Last fall I read “A diagrammatic view of differential equations in physics” by Evan Patterson, Andrew Baas, Timothy Hosgood and James Fairbanks. They show that you can use diagrams to write down the sorts of equations on manifolds that physicists care about. In this post I’ll try to convey the main ideas of the paper to you so that: (1) I can get you excited about it and (2) I can refer back to these notes in the future.
So how does one think of an equation as a diagram?
The idea is pretty neat. First you’ve got to ask yourself: “what’s an equation?” Since an actually good answer to this questions can get rather philosophical and since I want to get to the point fast, I’ll wave my hands a bit: an equation is a way of relating “quantities” that are defined on some “space” of interest.

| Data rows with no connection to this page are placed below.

-- ==== Sys2Proof/Machine/PackCmd.lean ====
section
/-!
DEFINITION. Packed assets' commands: decompressions (R251–R255) and a tile's part of a commit (R271).
-/
namespace Sys2Proof.Machine

/-- The oldest block of a tile that waits for a decompressor (R251). -/
def firstWaiting (s : State) (t : Nat) : Option Decomp := s.pk.decs.find? (fun d => decide (d.tile = t) && !d.granted && !d.mapWait)

/-- DECOMPRESSOR_GRANT (R251, R257): a freed decompressor goes to the oldest block that waits, else to ingest validation. -/
def execDecompressorGrant (t : TileId) (s : State) : Host.Outcome State Fault Refusal :=
  if !engineUp s t.val || decide (12 ≤ decsOn s t.val + validating s t.val) then .next s
  else match firstWaiting s t.val, regionOf s (((firstWaiting s t.val).map (·.region)).getD 0) with
    | some d, some r =>
      let idx := d.block >>> tileBits s
      .next (askRun r t.val (getMap s t.val r.idx idx) (decPrio s d) (addCnt (tileCnt t.val 463) 1 (onDec d.region d.block (fun d => { d with granted := true }) s)))
    | some _, none => .next s
    | none, _ => .next (grantVal t.val s)

/-- Output of a block, whole lines: each to the home near cache, and to the read that waits for it (R251). -/
def outputBlock (r : Region) (t block : Nat) (out : Bytes) (s : State) : State :=
  (List.range (out.length / 64)).foldl (fun s i =>
    let line := blockLine r block + i
    let d := bytesLine (slice out (64 * i) 64)
    let v : LVal := { data := d, chk := lineChk line d }
    giveLine line (.val v) (pumpFills (fillLater (fillMsg t line v) s))) (addCnt (tileCnt t 464) (out.length / 64) s)

/-- The lines a decompression has read: the stream's bytes, or how it failed. -/
inductive RunOut where
  | bytes (b : Bytes)
  | bad
  | err
deriving DecidableEq, Repr

/-- Read the lines of a run in order (R251, R253). -/
def readRun (r : Region) (t : Nat) (e : MapEnt) (flips : Nat → Flips) (who : Reader) (s : State) : RunOut × State :=
  (List.range (4 * unitsOf e.clen)).foldl (fun a k =>
    match storeRead r t 1 (4 * e.run + k) (flips k) who a.2, a.1 with
    | (.data d, s1), .bytes b => (.bytes (b ++ lineBytes d), s1)
    | (.err, s1), _ => (.err, s1)
    | (.bad, s1), .bytes _ => (.bad, s1)
    | (_, s1), x => (x, s1)) (.bytes [], s)

/-- The media errors met on the shadow lines of a run of `n` lines (R289, R299): the number n + k names the tag line of line k, 2n + k its counter
line, which is read only where the cache misses it. -/
def runShadow (r : Region) (t : Nat) (e : MapEnt) (flips : Nat → Flips) (s : State) : State :=
  let n := 4 * unitsOf e.clen
  (List.range n).foldl (fun s k =>
    let c := storeLoc s r t 1 (4 * e.run + k)
    if isDamaged s c then s else
    let s0 := countShadow r t 1 (.inl (c.leaf, c.i / 8)) (flips (n + k)) s
    let s1 := if flipsBad (flips (n + k)) then storeTagLost r t 1 c.leaf (c.i / 8) s0 else flipTag c (flips (n + k)) s0
    if (cached s1 (leafItem c)).isSome then s1
    else
      let s2 := countShadow r t 1 (.inr (0, c.leaf)) (flips (2 * n + k)) s1
      if flipsBad (flips (2 * n + k)) then damageItem (leafItem c) c.leaves { kind := 2 } s2 else flipItem (leafItem c) (flips (2 * n + k)) s2) s

/-- What becomes of a block whose stream decoded to `o` (R251, R254): its lines go out. Of a stream that breaks R259 or R260 the lines it output go out and
stand in the output buffer, and the decompressor stays taken until the block's tags have verified. -/
def streamEnd (r : Region) (t b : Nat) (o : Except Bytes (Bytes × Nat)) (s : State) : State :=
  match o with
  | .ok (out, _) => settle (outputBlock r t b out (dropDec r.idx b s))
  | .error out => settle (outputBlock r t b out (onDec r.idx b (fun d => { d with failed := true, out := out.take (out.length / 64 * 64) }) s))

/-- What becomes of a block whose run has been read (R251, R254, R255). -/
def runEnd (r : Region) (t b clen : Nat) (o : RunOut) (s : State) : State :=
  match o with
  | .err => settle (giveAll r b .err (dropDec r.idx b s))
  | .bad => settle (giveAll r b (.val poisonVal) (dropDec r.idx b (poisonBlock r b .store s)))
  | .bytes x => streamEnd r t b (inflateTry (2 ^ r.blkLog) (x.take clen)) s

/-- DECOMPRESS_END (R251, R254, R255): `flips` are the media errors of the run's lines, by their number in the run, and of
their shadow lines (`runShadow`). Nothing happens before every line has
arrived. -/
def execDecompressEnd (region : RegionId) (block : BitVec 36) (flips : List (Nat × Flips)) (s : State) : Host.Outcome State Fault Refusal :=
  match decOf s region.val block.toNat, regionOf s region.val with
  | some d, some r =>
    let b := block.toNat
    let e := getMap s d.tile r.idx (b >>> tileBits s)
    let f (k : Nat) : Flips := ((flips.find? (fun x => x.1 = k)).map (·.2)).getD 0#648
    let run := (List.range (4 * unitsOf e.clen)).map (fun k => 4 * e.run + k)
    if !engineUp s d.tile || !d.granted || d.failed then .next s
    else if run.any (fun k => storeLost s r d.tile 1 k) then .next (settle (giveAll r b .err (dropDec r.idx b s)))
    else if run.any (fun k => (storeGet s r d.tile 1 k).isNone) then .next s
    else let (o, s1) := readRun r d.tile e f {} (runShadow r d.tile e f s); .next (runEnd r d.tile b e.clen o s1)
  | _, _ => .next s

/-- DECODE_RETRY (R254): with every tag of the block verified, PK_DECODE is raised, and the block is decompressed again, or poisoned. -/
def execDecodeRetry (region : RegionId) (block : BitVec 36) (s : State) : Host.Outcome State Fault Refusal :=
  match decOf s region.val block.toNat, regionOf s region.val with
  | some d, some r =>
    let b := block.toNat
    if !engineUp s d.tile || !d.failed || s.cry.verifs.any (fun v => decide (v.tile = d.tile) && decide (v.region = r.idx) && v.isSa) then .next s
    else
      let s1 := raiseBit .pkSts d.tile 30
        (raiseWith (tileSrc d.tile .pkDecode) { addr := BitVec.ofNat 64 (64 * blockLine r b), detail := BitVec.ofNat 32 r.idx } {} s)
      if d.second then .next (settle (giveAll r b (.val poisonVal) (dropDec r.idx b (poisonBlock r b .store s1))))
      else
        let idx := b >>> tileBits s
        .next (askRun r d.tile (getMap s1 d.tile r.idx idx) (decPrio s1 d) (addCnt (tileCnt d.tile 463) 1 (onDec r.idx b (fun d => { d with failed := false, second := true }) s1)))
  | _, _ => .next s

/-! Commits (R271). -/

/-- The blocks of a job whose results a tile holds, ascending: block number and result. -/
def commitBlocks (r : Region) (j : Job) (t : Nat) : List (Nat × BlkRes) :=
  let b0 := (dDst j.desc - r.base) / 2 ^ r.blkLog
  (List.range j.parts).filterMap (fun k => (j.reports.find? (fun p => p.j = k ∧ p.tile = t)).bind (fun p => p.blk.map (fun x => (b0 + k, x))))

/-- The lines of a block. -/
def blockLines (r : Region) (b : Nat) : List Nat := (List.range (2 ^ r.blkLog / 64)).map (fun i => blockLine r b + i)

/-- A tile or a host may hold a copy of the line (R252). -/
def lineCopied (s : State) (t l : Nat) : Bool :=
  decide ((entOf s l).tvec ≠ 0#8) || decide ((entOf s l).hst ≠ .i) || (copyOf s t l).isSome

/-- The lines of a block that a tile or a host may hold. -/
def heldLines (s : State) (r : Region) (t b : Nat) : List Nat := (blockLines r b).filter (lineCopied s t)

/-- A commit can take the block's lock (R271): no decompression of it is in flight, and no request has begun on a line of it (log 128). -/
def lockFree (s : State) (r : Region) (b : Nat) : Bool :=
  (decOf s r.idx b).isNone && (blockLines r b).all (fun l => !lineHeld s l)

/-- The commit's own invalidation of the line has not ended. -/
def invalidating (s : State) (l : Nat) : Bool :=
  ((getTxn s l).live && (match (getTxn s l).req with | some m => decide (m.trk = commitTrk) | none => true)) ||
  (getLq s l).any (fun m => m.trk = commitTrk)

/-- A commit's own invalidation of a line, as for WrLine with HK 0 (R107, R108, R271): the home tile's copy goes first (R459). -/
def invalidate (t l : Nat) (a : Attr) (s : State) : State :=
  let s1 := putCopy t l .i {} (dropFills (fun x => decide (x = l)) s)
  driveLine l (reqArrive { op := .wrLine, src := t, dst := t, line := l, trk := commitTrk, attr := a, mask := fullMask, val := { chk := lineChk l 0#512 } } s1)

/-- Steps 3 and 4 of a commit for one block: the map entry, then the old run. A write that meets a data error leaves the block as it was, and its map entry
can no longer be read (R271). The run is no longer pending (PK_STS). -/
def commitBlock (r : Region) (t rg n : Nat) (x : Nat × BlkRes) (s : State) : State :=
  let idx := x.1 >>> tileBits s
  let old := getMap s t r.idx idx
  let new : MapEnt := { run := x.2.run, fmt := x.2.fmt, dblk := x.2.dblk, clen := x.2.clen, gen := (old.gen + 1) % 2 ^ 32, units := x.2.units }
  let mark (j : Job) : Job := { j with reports := j.reports.map (fun p => if p.tile = t ∧ p.j = x.1 - (dDst j.desc - r.base) / 2 ^ r.blkLog then { p with blk := p.blk.map (fun b => { b with units := 0 }) } else p) }
  let s := match getJob s rg n with | some j => setJob rg n (some (mark j)) s | none => s
  let (ok, s1) := writeMap r t idx new ⟨rgOwner (getRing s rg), 1, some (rgClass (getRing s rg))⟩ s
  if ok then
    let s2 := dropPoison (64 * blockLine r x.1) (2 ^ r.blkLog) s1
    if old.units = 0 then s2 else freeRun t r.idx old.run old.units s2
  else
    let s2 := uncacheMap t r.idx idx (if x.2.units = 0 then s1 else freeRun t r.idx x.2.run x.2.units s1)
    match getJob s2 rg n with
    | some j => setJob rg n (some { j with lostBlks := j.lostBlks ++ [x.1 - (dDst j.desc - r.base) / 2 ^ r.blkLog] }) s2
    | none => s2

/-- The commit of a job has ended on every tile: its record (R271); a ring that writes no further record only frees its slot (R243). -/
def commitEnd (r : Region) (rg n : Nat) (s : State) : State :=
  match getJob s rg n with
  | none => s
  | some j =>
    if j.commit ≠ [] then s
    else
      let clen := j.reports.foldl (fun a p => a + (match p.blk with | some b => b.clen | none => 0)) 0
      match j.lostBlks with
      | [] => endJob rg n j 0 0 clen s
      | l => endJob rg n j 7 (if 1 < l.length then 2 else 0) ((l.foldl min (l.headD 0)) * 2 ^ r.blkLog) s

/-- The commit a tile is at (R271): the oldest that has reached it. -/
def firstCommit (s : State) (t : Nat) : Option Commit := s.pk.commits.find? (fun c => c.tile = t)

def onCommit (c : Commit) (f : Commit → Commit) (s : State) : State :=
  onPk (fun p => { p with commits := p.commits.map (fun x => if x = c then f x else x) }) s

/-- Step 5 of R271: the lock is released, and the reads that wait for it start again. -/
def releaseLock (region block : Nat) (s : State) : State :=
  let waits := match lockOf s region block with | some l => l.waits | none => []
  waits.foldl (fun s l => if (getTxn s l).live && (getTxn s l).media then driveLine l (onTxn l (fun k => { k with media := false }) s) else s)
    (onPk (fun p => { p with locks := p.locks.filter (fun l => ¬(l.region = region ∧ l.block = block)) }) s)

/-- The tile has applied every block of the commit (R271). -/
def commitDone (g : Region) (c : Commit) (s : State) : State :=
  let s1 := onPk (fun p => { p with commits := p.commits.erase c }) s
  let s2 := match getJob s1 c.ring c.n with
    | some j => setJob c.ring c.n (some { j with commit := j.commit.erase c.tile }) s1
    | none => s1
  commitEnd g c.ring c.n s2

/-- A commit on a tile goes on from its next block, in ascending order, as far as it can (R271): step 1, the lock; step 2, the invalidations, whose
answers it waits for; steps 3 to 5. -/
def commitGo : Nat → Region → Nat → Attr → List (Nat × BlkRes) → State → State
  | 0, _, _, _, _, s => s
  | f + 1, g, t, a, bs, s =>
    match firstCommit s t with
    | none => s
    | some c =>
      match bs[c.applied]? with
      | none => commitDone g c s
      | some b =>
        let idx := b.1 >>> tileBits s
        match lockOf s g.idx b.1 with
        | none =>
          if !lockFree s g b.1 then s
          else
            let s1 := onPk (fun p => { p with locks := p.locks ++ [{ tile := t, region := g.idx, block := b.1 }] }) s
            commitGo f g t a bs ((heldLines s g t b.1).foldl (fun s l => invalidate t l a s) s1)
        | some _ =>
          if (blockLines g b.1).any (invalidating s) then s
          else if !storeReady s g t 2 (idx / 4) then storeAskPage g t 2 (idx / 4) (classPrio s (rgClass (getRing s c.ring))) s
          else commitGo f g t a bs (onCommit c (fun c => { c with applied := c.applied + 1 }) (releaseLock g.idx b.1 (commitBlock g t c.ring c.n b s)))

/-- INGEST_COMMIT (R271): the commit that is first on the tile goes on. -/
def execIngestCommit (t : TileId) (r : RingId) (n : W32) (s : State) : Host.Outcome State Fault Refusal :=
  match getJob s r.toNat n.toNat with
  | none => .next s
  | some j =>
    match destPacked s j.desc with
    | none => .next s
    | some g =>
      let bs := commitBlocks g j t.val
      let mine := match firstCommit s t.val with | some c => decide (c.ring = r.toNat ∧ c.n = n.toNat) | none => false
      if !engineUp s t.val || !mine then .next s
      else .next (settle (commitGo (2 * bs.length + 1) g t.val (ringAttr (getRing s r.toNat)) bs s))

end Sys2Proof.Machine
end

Then you’ve got to ask yourself: “what kind of mathematical structure can I use to impose relations on some quantities?”
If you’re thinking of graphs – the relational structure par excellence – then you’re not far off. They don’t really do the trick, but you’ll see in a second that diagrams (a.k.a. semantically-rich graphs) are exactly what we need.
(By the way, as an Italian who grew up in a culture where hand gestures can be very precise, I never really understood why “hand-waving” is considered another way of saying “sweeping details under the rug”.)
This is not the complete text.